Authenticity. It’s one of those words people love to throw around when talking about what they look for in a restaurant. And it’s something restaurants love to claim. But how can you tell? What does it mean?
There’s no mathematical formula for discerning how much authenticity a place has, but there are some clues. One might be the accent of the person putting together your meal.
Luigi Criscuolo is Italian. The chef at Las Olas’ Talento Restaurant is originally from Napoli and came to the US not much more than half a decade ago. He’s got nothing against the noble spaghetti and meatball or a hearty plate of lasagna – but when he’s talking about Italian food, he’s talking about something more.

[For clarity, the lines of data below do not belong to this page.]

/-- Positions that an append writes. -/
def appendCount (s : State) (c : CacheDecl) (a : AppendRecord) : Nat :=
  min a.tokens.length (slotMax s c a.slot - slotLen s c a.slot)

/-- New pages that they begin. -/
def appendPages (len m : Nat) : Nat := ceilDiv (len + m) 256 - ceilDiv len 256

def appendEffect (op : U32) (c : CacheDecl) (a : AppendRecord) (s : State) : State :=
  let len := slotLen s c a.slot
  let m := appendCount s c a
  let full := decide (slotMax s c a.slot ≤ len + m)
  let (r, t) := appendPositions c len ((a.tokens.take m).zip (byPosition a.kv m))
    ⟨livePages s c a.slot, slotTail s c a.slot, 0⟩ s
  let u := writeHeader c a.slot (len + m) (slotMax s c a.slot) (slotReserved s c a.slot - r.taken)
    (if full then 2 else 1) (devNat s (slotAddr c a.slot + 18) 2) r.tail (writeShadow c a.slot r.pages t)
  kvStatus (if full then 4 else 0) (withKv (noteEdit a.slot op (slotStatus s c a.slot)) u)

/-- One append record: it waits for the slot's pending edit, and for a pending page at the head of the free queue (R225,
R227). -/
def appendOne (op : U32) (c : CacheDecl) (a : AppendRecord) (s : State) : Option State :=
  let st := slotStatus s c a.slot
  if st = 0 then some (kvStatus 5 s)
  else if st = 2 then some (kvStatus 4 s)
  else if editPending s a.slot then none
  else
    let n := appendPages (slotLen s c a.slot) (appendCount s c a)
    if (s.kv.freeQ.take n).any (pagePending s.kv) then none else some (appendEffect op c a s)

/-- APPEND. -/
def execAppend (a : AppendCmd) (s : State) : Host.Outcome State Fault Refusal :=
  cacheOp a.op (fun rs => .append ⟨a.op, rs⟩) (appendOne a.op) a.records s

/-! ## Release (R224) -/

def releaseEffect (c : CacheDecl) (op : U32) (slot : Nat) (s : State) : State :=
  let pages := livePages s c slot
  let t := withKv (fun k => noteEdit slot op (slotStatus s c slot) (pages.foldl (fun k p => dropRefPage p k) k)) s
  kvStatus 0 (writeHeader c slot 0 0 0 0 0 0 (writeShadow c slot [] t))

/-- One release record. -/
def releaseOne (op : U32) (c : CacheDecl) (slot : Nat) (s : State) : Option State :=
  if slotStatus s c slot = 0 then some (kvStatus 5 s)
  else if editPending s slot then none
  else some (releaseEffect c op slot s)

/-- RELEASE. -/
def execRelease (op : U32) (slots : List Nat) (s : State) : Host.Outcome State Fault Refusal :=
  cacheOp op (fun rs => .release op rs) (releaseOne op) slots s

/-! ## Snapshots and publication (R226, R227) -/

/-- A cache operation with a smaller index has not ended, or its edit of the slot is not published yet. -/
def editBelow (s : State) (slot : Nat) (op : U32) : Bool :=
  !kindEnded s .cache op || s.kv.edits.any fun e => e.1 == slot && decide (e.2.toNat < op.toNat)

/-- WALKER_SNAPSHOT: gen and the live row's entries up to a position; it waits for the edits of cache operations with
smaller op indices. -/
def execWalkerSnapshot (core : Core) (op : U32) (slot upTo : Nat) (s : State) : Host.Outcome State Fault Refusal :=
  match acts s op, cacheOf s with
  | true, some c =>
    if editBelow s slot op then .next (stall (.walkerSnapshot core op slot upTo) s)
    else
      let pages := (livePages s c slot).take (ceilDiv upTo 256)
      .next (withKv (fun k => { k with
        snaps := k.snaps ++ [⟨core, op, slot, BitVec.ofNat 32 (slotGen s c slot), pages⟩] }) s)
  | _, _ => .next s

def isSnap (core : Core) (op : U32) (slot : Nat) (n : Snapshot) : Bool := n.core == core && n.op == op && n.slot == slot

/-- SNAPSHOT_RELEASE. -/
def execSnapshotRelease (core : Core) (op : U32) (slot : Nat) (s : State) : Host.Outcome State Fault Refusal :=
  .next (withKv (fun k => { k with snaps := k.snaps.eraseP (isSnap core op slot) }) s)
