-- ==== Sys2Proof/Certificates/Slice0/Obligations.lean ====
section
/-! DEFINITION. The statements for the provers, family by family in the order of spec/opcode_table.json. A statement about
an instruction answers with the next state it gives; `Answers i s P` says that the command answers a next state of which
`P` holds. -/



open Sys2Proof Sys2Proof.Machine

/-- The front command is what a step runs; with an empty queue one nanosecond passes and the commands that wait by handshake
run again (the latter two are the model's choices, assumption log 2 and 13). -/
def Obligations.StepTakesFrontCommand : Prop :=
  ∀ (s : State),
    (∀ (c : Instr) (rest : List Instr), step { s with pending := c :: rest } = exec c { s with pending := rest }) ∧
    (s.pending = [] → s.stalled = [] → ∃ t, step s = .next t ∧ t = { s with time := t.time } ∧
      (s.time.running = true → s.time.skip = false → t.time = { s.time with value := s.time.value + 1 })) ∧
    (∀ c : Instr, s.pending = [] → s.stalled = [c] → s.time.running = true → s.time.skip = false →
      step s = exec c { s with stalled := [], time := { s.time with value := s.time.value + 1 } })

/-- R362: MGT_CMD_ARG0 to ARG2 take 4 B halves and 8 B words; read-only and reserved offsets and unaligned accesses take
nothing. The ring registers, the interrupt registers and MGT_CMD have statements of their own. -/
def Obligations.WindowWriteReachesItsRegister : Prop :=
  ∀ (off : Nat) (wide : Bool) (val : U64) (s : State), s.controllers.romDone = true →
    (off % (if wide then 8 else 4) ≠ 0 → exec (.mgtRegisterWrite off wide val) s = .next s) ∧
    (wide = false → off ∈ [0x18, 0x1C, 0x20, 0x24, 0x28, 0x2C] →
      Answers (.mgtRegisterWrite off wide val) s fun t =>
        t = { s with mgt := { s.mgt with arg0 := t.mgt.arg0, arg1 := t.mgt.arg1, arg2 := t.mgt.arg2 } } ∧
        windowRead t off 4 = val.toNat % 2 ^ 32 ∧
        ∀ o, windowWord t o = if o = off then val.toNat % 2 ^ 32 else windowWord s o) ∧
    (wide = true → off ∈ [0x18, 0x20, 0x28] →
      Answers (.mgtRegisterWrite off wide val) s fun t =>
        t = { s with mgt := { s.mgt with arg0 := t.mgt.arg0, arg1 := t.mgt.arg1, arg2 := t.mgt.arg2 } } ∧
        windowRead t off 8 = val.toNat ∧
        ∀ o, windowWord t o =
          if o = off then val.toNat % 2 ^ 32 else if o = off + 4 then val.toNat / 2 ^ 32 else windowWord s o) ∧
    (wide = false → off ∈ [0x00, 0x04, 0x08, 0x0C, 0x14, 0x30, 0x34, 0x38, 0x3C, 0x54, 0x68, 0x6C, 0xF000] ∨
        (0x70 ≤ off ∧ off < 0xE000) →
      exec (.mgtRegisterWrite off wide val) s = .next s) ∧
    (wide = true → off ∈ [0x00, 0x08, 0x30, 0x38, 0x68, 0xF000] ∨ (0x70 ≤ off ∧ off + 8 ≤ 0xE000) →
      exec (.mgtRegisterWrite off wide val) s = .next s) ∧
    (∀ bytes, (bytes ≠ 4 ∧ bytes ≠ 8) ∨ off % bytes ≠ 0 → windowRead s off bytes = 0)

/-- R363. `withPart old part val` is what an 8 B register holds after the write, halves included. The producer operand of
MGT_RING_JOB_CTRL_WRITE is what the control block holds. -/
def Obligations.RingRegistersOnlyInReady : Prop :=
  ∀ (part : RegPart) (val producer : U64) (s : State), s.controllers.romDone = true →
    let high := if part = .high then 4 else 0
    let base := withPart s.mgt.ringBase part val
    let addr := withPart s.mgt.statusAddr part val
    let ctrl := withPart s.mgt.ringCtrl part val
    let size := val.toNat % 16
    exec (.mgtRegisterWrite (0x40 + high) (decide (part = .whole)) val) s =
      .next (if s.mgt.state = .ready ∧ base.toNat % 256 = 0 then { s with mgt := { s.mgt with ringBase := base } }
        else s) ∧
    exec (.mgtRegisterWrite (0x58 + high) (decide (part = .whole)) val) s =
      .next (if s.mgt.state = .ready ∧ addr.toNat % 4096 = 0 then { s with mgt := { s.mgt with statusAddr := addr } }
        else s) ∧
    exec (.mgtRegisterWrite 0x50 false val) s =
      .next (if s.mgt.state = .ready ∧ 4 ≤ size ∧ size ≤ 12 then
        { s with mgt := { s.mgt with ringSize := BitVec.ofNat 32 size } } else s) ∧
    exec (.mgtRingJobCtrlWrite part val producer) s =
      .next (if s.mgt.state = .ready ∧ ctrl.toNat % 128 = 0 then
        { s with
          mgt := { s.mgt with ringCtrl := ctrl }
          ring := ⟨producer, producer, false, true⟩ } else s)

/-- R379: a vector is pending while one of its causes is both set and enabled; its message is sent when it becomes
pending and at no other time. -/
def Obligations.InterruptVectorsFollowTheirCauses : Prop :=
  ∀ (v : U32) (s : State),
    let moved (status enable : U32) (t : State) : Prop :=
      t = { s with
        mgt := { s.mgt with intStatus := status, intEnable := enable, msixPba := t.mgt.msixPba }
        sent := s.sent ++ vectorMessages s.mgt status enable } ∧
      ∀ n, n < 4 → bitAt t.mgt.msixPba n =
        (bitAt s.mgt.msixPba n || (vectorFresh s.mgt status enable n && vectorMasked s.mgt n))
    (s.controllers.romDone = true →
      Answers (.mgtIntStatusClear v) s (moved (s.mgt.intStatus &&& ~~~v) s.mgt.intEnable) ∧
      Answers (.mgtIntEnableWrite v) s (moved s.mgt.intStatus (v &&& 0x1FF)) ∧
      Answers (.mgtRegisterWrite 0x60 false (v.setWidth 64)) s (moved (s.mgt.intStatus &&& ~~~v) s.mgt.intEnable) ∧
      Answers (.mgtRegisterWrite 0x64 false (v.setWidth 64)) s (moved s.mgt.intStatus (v &&& 0x1FF))) ∧
    (s.controllers.romDone = false → exec (.mgtIntStatusClear v) s = .next s ∧ exec (.mgtIntEnableWrite v) s = .next s)

/-- R447, R448. -/
def Obligations.SidebandReadsMirrorRegisters : Prop :=
  ∀ (s : State),
    let word (i : Instr) (w : U16) : Prop :=
      exec i s = .next { s with sideband :=
        if s.sideband.answering then { s.sideband with lastWord := w, lastAck := true }
        else { s.sideband with lastAck := false } }
    word .sbIdent 0x7680 ∧
    word .sbState (BitVec.ofNat 16 (s.mgt.state.code + 16 * s.fuses.lifecycle.code)) ∧
    word .sbTemp (s.mgt.temp.setWidth 16) ∧
    word .sbStackTemp ((s.mgt.temp >>> 16).setWidth 16) ∧
    word .sbPower (s.mgt.power.setWidth 16) ∧
    word .sbVolt ((s.mgt.power >>> 16).setWidth 16) ∧
    word .sbCause (s.mgt.intStatus.setWidth 16)

/-- R448, R449. -/
def Obligations.SidebandResetRequests : Prop :=
  ∀ (s : State) (cmd val : Byte) (pec : Bool),
    (s.sideband.answering = true →
      exec .sbResetWarm s = .next { s with sideband := { s.sideband with request := some .warm, lastAck := true } } ∧
      (s.mgt.state ≠ .boot ∧ s.mgt.state ≠ .recovery →
        exec .sbResetRink s = .next { s with
          sideband := { s.sideband with request := some .rink, lastAck := true }
          sent := s.sent ++ [.send .rinkReset] }) ∧
      (s.mgt.state = .boot ∨ s.mgt.state = .recovery →
        exec .sbResetRink s = .next { s with sideband := { s.sideband with lastAck := true } })) ∧
    exec (.sbWriteRejected cmd val pec) s = .next { s with sideband := { s.sideband with lastAck := false } } ∧
    exec .smbusBusTimeout s = .next { s with sideband := { s.sideband with lastAck := false, request := none } }

/-- R380, R381, R360. `ends` says what the end of a command leaves: its code and state in MGT_CMD_STATUS, and cause [2]. -/
def Obligations.ManagementCommandsAcceptedByState : Prop :=
  ∀ (s : State) (f : SweepFindings) (cut : Option Nat) (val : U32), s.controllers.romDone = true →
    let ends (cmd : Byte) (st : CmdState) (code : U16) (held : Bool) (t : State) : Prop :=
      t = { s with
        mgt := { s.mgt with cmd := cmd, cmdState := st, cmdCode := code,
                            intStatus := setBit s.mgt.intStatus 2 true, msixPba := t.mgt.msixPba }
        sent := s.sent ++ causeMessages s.mgt 2
        selfTest := { s.selfTest with sweepHeld := s.selfTest.sweepHeld || held } }
    (s.mgt.cmdState ≠ .busy → s.mgt.state.duringJob = true →
      Answers (.flashProgram cut) s (ends 1 .refused 0x0702 false) ∧
      Answers (.lifecycle cut) s (ends 7 .refused 0x0702 false) ∧
      (s.fuses.lifecycle ≠ .blank → Answers (.healthSweep f) s (ends 3 .done 0x0704 true)) ∧
      ((∀ j, s.job = some j → s.mgt.arg0 ≠ Desc.jobId j.desc) → Answers .jobAbort s (ends 5 .refused 0x0705 false))) ∧
    (s.mgt.cmdState ≠ .busy → s.mgt.state ≠ .linkPcie → (val = 0 ∨ 7 < val.toNat) →
      Answers (.mgtCmdRejected val) s (ends (val.setWidth 8) .refused 0x0703 false)) ∧
    (s.mgt.cmdState = .busy ∨ s.mgt.state = .linkPcie →
      ∀ i ∈ ([.flashProgram cut, .attest, .healthSweep f, .siteAmend, .jobAbort, .bankLoad [], .lifecycle cut,
          .mgtCmdRejected val] : List Instr),
        exec i s = .next s)

/-- R385: flash A's byte a is kept under a, flash B's under 2^26 + a. -/
def Obligations.FlashProgramWritesTheOtherCopy : Prop :=
  ∀ (s : State), s.controllers.romDone = true → s.mgt.cmdState ≠ .busy → s.mgt.state = .ready →
    let a := s.mgt.arg0.toNat
    let n := s.mgt.arg1.toNat
    let c := stagedCopy s a
    let good := a + n ≤ devTop ∧ c.length = n ∧ c.valid s.flash.key = true ∧ c.reservedZero = true ∧ seqHigher c.seq s.flash.seq.toNat = true
    let base := if s.flash.inUse.getD true then 0 else 2 ^ 26
    (good → Answers (.flashProgram none) s fun t =>
      t = { s with flash := { s.flash with bytes := t.flash.bytes }, mgt := t.mgt, sent := t.sent } ∧
      t.mgt.cmdState = .done ∧ t.mgt.cmdCode = 0x0700 ∧ t.mgt.cmd = 1 ∧ bitAt t.mgt.intStatus 2 = true ∧
      Mem.read 0xFF t.flash.bytes base n = devRead s a n ∧
      ∀ b, (b < base ∨ base + 2 ^ 26 ≤ b) → Mem.get 0xFF t.flash.bytes b = Mem.get 0xFF s.flash.bytes b) ∧
    (¬ good → Answers (.flashProgram none) s fun t =>
      t = { s with mgt := t.mgt, sent := t.sent } ∧ t.mgt.cmdState = .refused ∧ t.mgt.cmdCode = 0x0703) ∧
    (a + n ≤ devTop → c.length = n → c.valid s.flash.key = true → c.reservedZero = true →
      Answers (.flashProgram none) { s with mgt := { s.mgt with state := .recovery } } fun t =>
        t.mgt.cmdState = .done ∧ t.mgt.cmdCode = 0x0700 ∧ t.hbm.dev = s.hbm.dev ∧
        Mem.read 0xFF t.flash.bytes 0 n = devRead s a n ∧
        ∀ b, 2 ^ 26 ≤ b → Mem.get 0xFF t.flash.bytes b = Mem.get 0xFF s.flash.bytes b)

/-- R408: the report's bytes 0 to 383, the signature after them (zero where there is no identity key). -/
def Obligations.AttestFormsItsReport : Prop :=
  ∀ (s : State), s.controllers.romDone = true → s.mgt.cmdState ≠ .busy →
    s.mgt.state = .ready ∨ s.mgt.state = .recovery ∨ s.mgt.state.duringJob = true →
    let a := s.mgt.arg0.toNat
    let good := a % 64 = 0 ∧ hostFree s a 768 = true
    (good → Answers .attest s fun t =>
      t = { s with hbm := { s.hbm with dev := t.hbm.dev, poison := t.hbm.poison }, mgt := t.mgt, sent := t.sent,
                   free := t.free } ∧
      t.mgt.cmdState = .done ∧ t.mgt.cmdCode = 0x0700 ∧ t.mgt.cmd = 2 ∧
      devRead t (a + 256) 384 = reportBody s (devRead s a 32) ∧
      devRead t (a + 288) 32 = devRead s a 32 ∧
      devRead t (a + 256) 6 = [0x41, 0x53, 0x54, 0x54, 1, 0] ∧
      (s.controllers.identity = none → devRead t (a + 640) 128 = List.replicate 128 0) ∧
      ∀ b n, b + n ≤ a + 256 ∨ a + 768 ≤ b → devRead t b n = devRead s b n) ∧
    (¬ good → Answers .attest s fun t =>
      t = { s with mgt := t.mgt, sent := t.sent } ∧ t.mgt.cmdState = .refused ∧ t.mgt.cmdCode = 0x0703)

/-- R423, R430, R431: the sweep that no reset cuts short. -/
def Obligations.HealthSweepClassesCores : Prop :=
  ∀ (f : SweepFindings) (s : State), f.cut = none → s.mgt.state = .ready → s.job = none →
    let swept (t : State) : Prop :=
      t = { s with hbm := t.hbm, fabric := t.fabric, fuses := t.fuses, status := t.status, hostMem := t.hostMem,
                   selfTest := t.selfTest, mgt := t.mgt, sent := t.sent } ∧
      t.hbm.dev = s.hbm.dev ∧ (fullSelfTest s = false → t.fuses = s.fuses) ∧
      t.hbm.coreMap.length = 144 ∧
      (∀ c ∈ f.failedCores, (entryOf t c.val).state = .failed ∨ (entryOf t c.val).state = .fused) ∧
      (∀ c : PhysCore, c ∉ f.failedCores → isFused t c.val = false →
        (entryOf t c.val).state = .active ∨ (entryOf t c.val).state = .spare)
    (s.controllers.romDone = true → s.mgt.cmdState ≠ .busy → s.fuses.lifecycle ≠ .blank →
      s.selfTest.sweepHeld = false →
      Answers (.healthSweep f) s fun t =>
        swept t ∧ t.mgt.cmdState = .done ∧ t.mgt.cmdCode = 0x0700 ∧ t.mgt.cmd = 3) ∧
    (s.selfTest.sweepHeld = true →
      Answers (.heldSweepStart f) s fun t =>
        swept t ∧ t.selfTest.sweepHeld = false ∧ t.mgt = s.mgt ∧ t.status = s.status ∧
          t.hostMem = s.hostMem)
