-- ==== Sys2Proof/Tests/Slice0.lean ====
section
/-! SUPPORT. Named tests. `refused_…` are ill-formed operands that the checks of WellFormed refuse; `meets_…` are, for each
statement, concrete states and operands that meet the hypotheses of each of its clauses together, most with the outcome
that the clause states; `test_…` are values that the manual itself works out, with the rule they come from. -/

open Sys2Proof Sys2Proof.Machine

namespace Sys2Proof.Tests

-- One theorem at a time: many kernel evaluations at once need a thread and a stack each.
set_option Elab.async false

/-! ## Small states -/

/-- A command answers a next state that passes a check. -/
def gives (i : Instr) (s : State) (p : State → Bool) : Bool :=
  match exec i s with
  | .next t => p t
  | _ => false

/-- A command leaves the state as it is. -/
def stays (i : Instr) (s : State) : Bool := gives i s fun t => decide (t = s)

/-- A command waits by handshake. -/
def waits (i : Instr) (s : State) : Bool := gives i s fun t => decide (t = stall i s)

/-- A command is refused when the program is built, by a rule. -/
def refusedBy (i : Instr) (s : State) (rule : Nat) : Bool :=
  match exec i s with
  | .refused (.refusedAtBuild k) => k == rule
  | _ => false

/-- A site record: form 0, extents X × Y × Z, at (x, y, z), every port connected. -/
def site (form X Y Z x y z : Nat) : BitVec 4096 :=
  BitVec.ofNat 4096 (0x45544953 + 0x3F * 2 ^ 72 + form * 2 ^ 80 + X * 2 ^ 96 + Y * 2 ^ 104 + Z * 2 ^ 112 + x * 2 ^ 120 +
    y * 2 ^ 128 + z * 2 ^ 136 + 3 * 2 ^ 160)

/-- A module in READY in a rink of two, with a trained link and HBM served. -/
def ready : State :=
  { State.reset with
    mgt := { Mgt.reset with state := .ready }
    link := { HostLink.reset with trained := true, cxl := true, perstLow := false, perstReleased := true }
    ring := ⟨1, 0, false, true⟩
    sideband := { Sideband.reset with answering := true, pwrgd := true }
    controllers := ⟨true, false, true, true, none⟩
    power := { Power.reset with phase := .ready, rails := true, volts := startVolts }
    site := site 0 2 1 1 0 0 0
    hbm := { Hbm.reset with serving := true }
    time := { Timebase.reset with value := 1000, set := true } }

/-- The image of a job: no operation but the two of its one step program. -/
def image : Image where
  shape := ⟨2, 1, 1⟩
  hashed := 0
  corePartBytes := []
  unorderedFloat := false
  selector := [(0, 0)]
  programs := [⟨2, [], []⟩]
  stateRanges := []
  stepRanges := []
  batchRanges := []
  heldWritten := []
  admissionTables := []
  counterBase := 0x10000
  buffers := []
  tokenAreas := []
  shadowAreas := []
  blocked := []
  regions := []
  replica := []
  cache := none
  batch := none

/-- Steps 5 to 9 of job 7. -/
def desc : BitVec 2048 := BitVec.ofNat 2048 (7 + 5 * 2 ^ 64 + 9 * 2 ^ 128)

def job (p : JobPhase) : Job := ⟨desc, image, [], [], [], 0, p, none, 0, none, [], 0⟩

/-- The module with a job in a phase. -/
def busy (p : JobPhase) : State :=
  { ready with
    job := some (job p)
    mgt := { ready.mgt with state := .running }
    status := { StatusRec.reset with status := 1, step := 5, committed := 4, jobId := 7 }
    recovery := { Recovery.reset with marshal := true } }

/-! ## The statements' hypotheses -/

theorem meets_StepTakesFrontCommand :
    ready.pending = [] ∧ ready.stalled = [] ∧ ready.time.running = true ∧ ready.time.skip = false ∧
    (match step (stall .sbIdent ready) with
      | .next t => t.time.value == 1001 && t.stalled == [] && t.sideband.lastWord == 0x7680
      | _ => false) = true ∧
    (match step ready with
      | .next t => t.time.value == 1001
      | _ => false) = true := by decide +kernel
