-- ==== Sys2Proof/Syntax.lean ====
section
/-! DEFINITION. The commands of the block (30_encoding.md R141), one constructor per row of
opcode_table.json, and the events the outside world brings: HOST accesses (20_memory.md R100), the HOST's wait
loop (30_encoding.md R158), the ENGINE's turn (00_scope.md R12) and power-on reset (70_reset_and_hazards.md R450). -/

namespace Sys2Proof

/-- The ten commands of 30_encoding.md R141. QUERY alone has an operand, the 8-bit SYM field (R142). -/
inductive Instr where
  | nop
  | compress
  | decompress
  | scan
  | build
  | assign
  | encode
  | parse
  | decode
  | query (sym : Byte)
  deriving DecidableEq, Repr

/-- The sizes of a HOST access: 1, 2 or 4 bytes (20_memory.md R100). -/
inductive AccessSize where
  | one
  | two
  | four
  deriving DecidableEq, Repr

/-- One HOST access (20_memory.md R100): a byte address relative to the block's base, a size and, for a write,
the data and its byte lanes. Lane i enables byte `addr + i` (log 10). -/
inductive HostAccess where
  | read (size : AccessSize) (addr : Word)
  | write (size : AccessSize) (addr : Word) (lanes : BitVec 4) (data : Word)
  deriving DecidableEq, Repr

/-- What can happen next (log 4). -/
inductive Event where
  /-- One HOST access (20_memory.md R101). -/
  | access (a : HostAccess)
  /-- The HOST's WAIT loop: read STATUS until bit 0 of the value read is 0 (30_encoding.md R158). -/
  | wait
  /-- The ENGINE's turn: the completion step of a pending command (00_scope.md R12). -/
  | engine
  /-- The platform asserts and releases `rst_n` (70_reset_and_hazards.md R450). -/
  | powerOn
  deriving DecidableEq, Repr

end Sys2Proof
end

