/-- A read of a buffer byte nobody has written (10_state.md R67): a model fault, or a free value, as UNWRITTEN_READ
says. The HOST reads it from IBUF, or from OBUF while idle; the ENGINE reads it from IBUF, as SCAN does when every byte
of its input before it is written. -/
def Obligations.UnwrittenBytesFaultOrAreFree : Prop :=
  (∀ (s : State) (a : Word), ParamsOk s.params →
    (ibufBase ≤ a.toNat ∧ a.toNat < ibufBase + s.params.ibufSize.toNat) ∨
      (obufBase ≤ a.toNat ∧ a.toNat < obufBase + s.params.obufSize.toNat ∧ s.status.busy = false) →
    s.mem.read a.toNat = none →
    (s.params.unwrittenRead = .fault → hostAccess (.read .one a) s = .fault (.unwrittenRead a.toNat)) ∧
    (s.params.unwrittenRead = .draw →
      hostAccess (.read .one a) s = .next { s with
        reads := (Config.drawByte s.draws a.toNat).setWidth 32 :: s.reads
        draws := s.draws + 1 })) ∧
  ∀ (s : State) (o : Nat), o < s.params.ibufSize.toNat → s.mem.read (ibufBase + o) = none →
    (s.params.unwrittenRead = .draw → s.ib o = .ok (Config.drawByte s.draws (ibufBase + o))) ∧
    (s.params.unwrittenRead = .fault → s.range.inOff.toNat ≤ o →
      o < s.range.inOff.toNat + s.range.inLen.toNat →
      s.range.inOff.toNat + s.range.inLen.toNat ≤ s.params.ibufSize.toNat →
      (∀ x, s.range.inOff.toNat ≤ x → x < o → s.mem.read (ibufBase + x) ≠ none) →
      exec .scan s = .fault (.unwrittenRead (ibufBase + o)))

/-- The interrupt line (60_exceptions.md R425), which is never asserted while a command is pending. -/
def Obligations.IrqIsALevelOfDoneAndErr : Prop :=
  ∀ s : State,
    (s.irq = true ↔
      (s.status.done = true ∧ s.irqEn.doneEn = true) ∨ (s.status.err = true ∧ s.irqEn.errEn = true)) ∧
    (StatusOk s.status → s.irq = true → s.status.busy = false)

/-! ### Resets -/

/-- The registers after power-on reset (10_state.md R33; 70_reset_and_hazards.md R450): ID and the size registers
hold their constants, every other register reads 0, irq is 0 and no buffer byte is written. -/
def Obligations.ResetRegistersReadTheirValues : Prop :=
  (∀ r : Csr, State.reset.csrRead r =
    match r with
    | .id => 0x48554631
    | .ibufSize => Config.ibufSize
    | .obufSize => Config.obufSize
    | _ => 0) ∧
  State.reset.irq = false ∧ ∀ a, State.reset.mem.read a = none

/-- Power-on reset gives the state after reset with the parameters of the block (70_reset_and_hazards.md R450); the
tables, which the spec leaves unspecified, and the model's own fields are as log 7 and log 19 say. -/
def Obligations.PowerOnResetsTheBlock : Prop :=
  ∀ (s : State) (rest : List Event), s.agenda = .powerOn :: rest →
    step s = .next { State.reset with
      params := s.params
      agenda := rest
      reads := s.reads
      draws := s.draws + 1 }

“If you go to Italy, Italian food is really different from what you can find here,” he says. “The menu is so different in so many ways. Flavors change over the year.”
Talento opened last June.The décor is more cozily modern than achingly Old World – it looks like a nod to that hip, modern side of Italy, the one that churns out so much cool fashion and industrial design. Criscuolo’s menu tends to go the same way.
“I want to mix new and old school,” he says.
That means a menu that’s not entirely unfamiliar. There’s a section devoted to pizzas, and the dinner menu includes an eggplant parmigiana, linguine with clam sauce and rigatoni. But he’s also included some dishes that, though popular at home, do not in his experience tend to get as much of a look in Italian restaurants in America.
Take strozzapreti. The shrimp-and-zucchini pasta dish is traditional in Italy, but not so much here. “This dish is really one of my favorites ever,” he says. “It’s a great classic – you can have this dish at many occasions. It’s not so heavy.”
Another more modern addition is a section of menu devoted entirely to vegetarian and vegan dishes. Vegan dishes in particular are perhaps not the first thing that springs to mind in an Italian restaurant, but this is one of the areas where Criscuolo wants to bring in the new.
“I don’t want to be stuck on fish and meat,” he says, noting that he’s reacting to what more and more restaurant patrons want. “Every day there are more people that are looking for it and can’t find it on many menus.”
He doesn’t turn up his nose at this food, either – and he believes he can make vegetarian and vegan meals that even staunch meat-eaters would enjoy.
“It’s fun,” he says of the food. “The colors are beautiful.”
Also fun is his restaurant’s location.
“Las Olas has a great vibe,” he says. “Walking down Las Olas you can find everything, many kinds of restaurants.”
Talento also has a busy bar, and Criscuolo wants it to be the kind of place where you can drop in for some happy hour wine and shared plates in addition to a big, sit-down meal.
“At happy hour, you don’t need to have cheap food on your table,” he says. “And we love wine, as Italians.”
Italians, he notes, go out for meals or drinks at all hours. He wants his restaurant to be that kind of place – the sort of spot that works for a big family meal, a full-on party or a light, weeknight bite. Italians want good food no matter what the situation. That’s authentic.
The Dish: Strozzapreti (Old Fashion Short Pasta, Carabinero Shrimp & Zucchini)
- Strozzapreti, 320g
- Zucchini, 300g
- Red prawns (carabinero shrimp), 300g
- Shallot, 50g
- Fresh liquid cream, 100g (Can also make dish without)
- White wine, 50g
- Extra-virgin olive oil, 40g
- Black pepper, 1 pinch
- Salt, up to 1 pinch
Clean the shrimp, removing the carapace and the internal thread, and cut some of them into 2 parts; chop others. Wash the zucchini, then slice and grate them using the large hole side of your grater. Peel the garlic clove and remove the inner core; chop ¼ of onions.
Once you have all the above ingredients ready, you can start cooking the pasta. Boil the pasta in plenty of salted water, while preparing the sauce.
Heat the extra-virgin olive oil in a large skillet. Stir-fry the garlic and onions for a few minutes until they get brown, but not burnt.
Remove the garlic from the saucepan and sauté zucchini for around 10 minutes. Help yourself with a spoon and crush some, then add the shrimp and sauté for another 5 minutes. Add salt and pepper to taste. If you’d like, you may now add a touch of heavy cream.
Drain the pasta al dente and sauté in the sauce to get a creamy effect: if necessary you can add a couple of tbsp of the water in which you cooked the pasta so that the starch in it will enhance the creamy effect. Add parsley/basil and serve.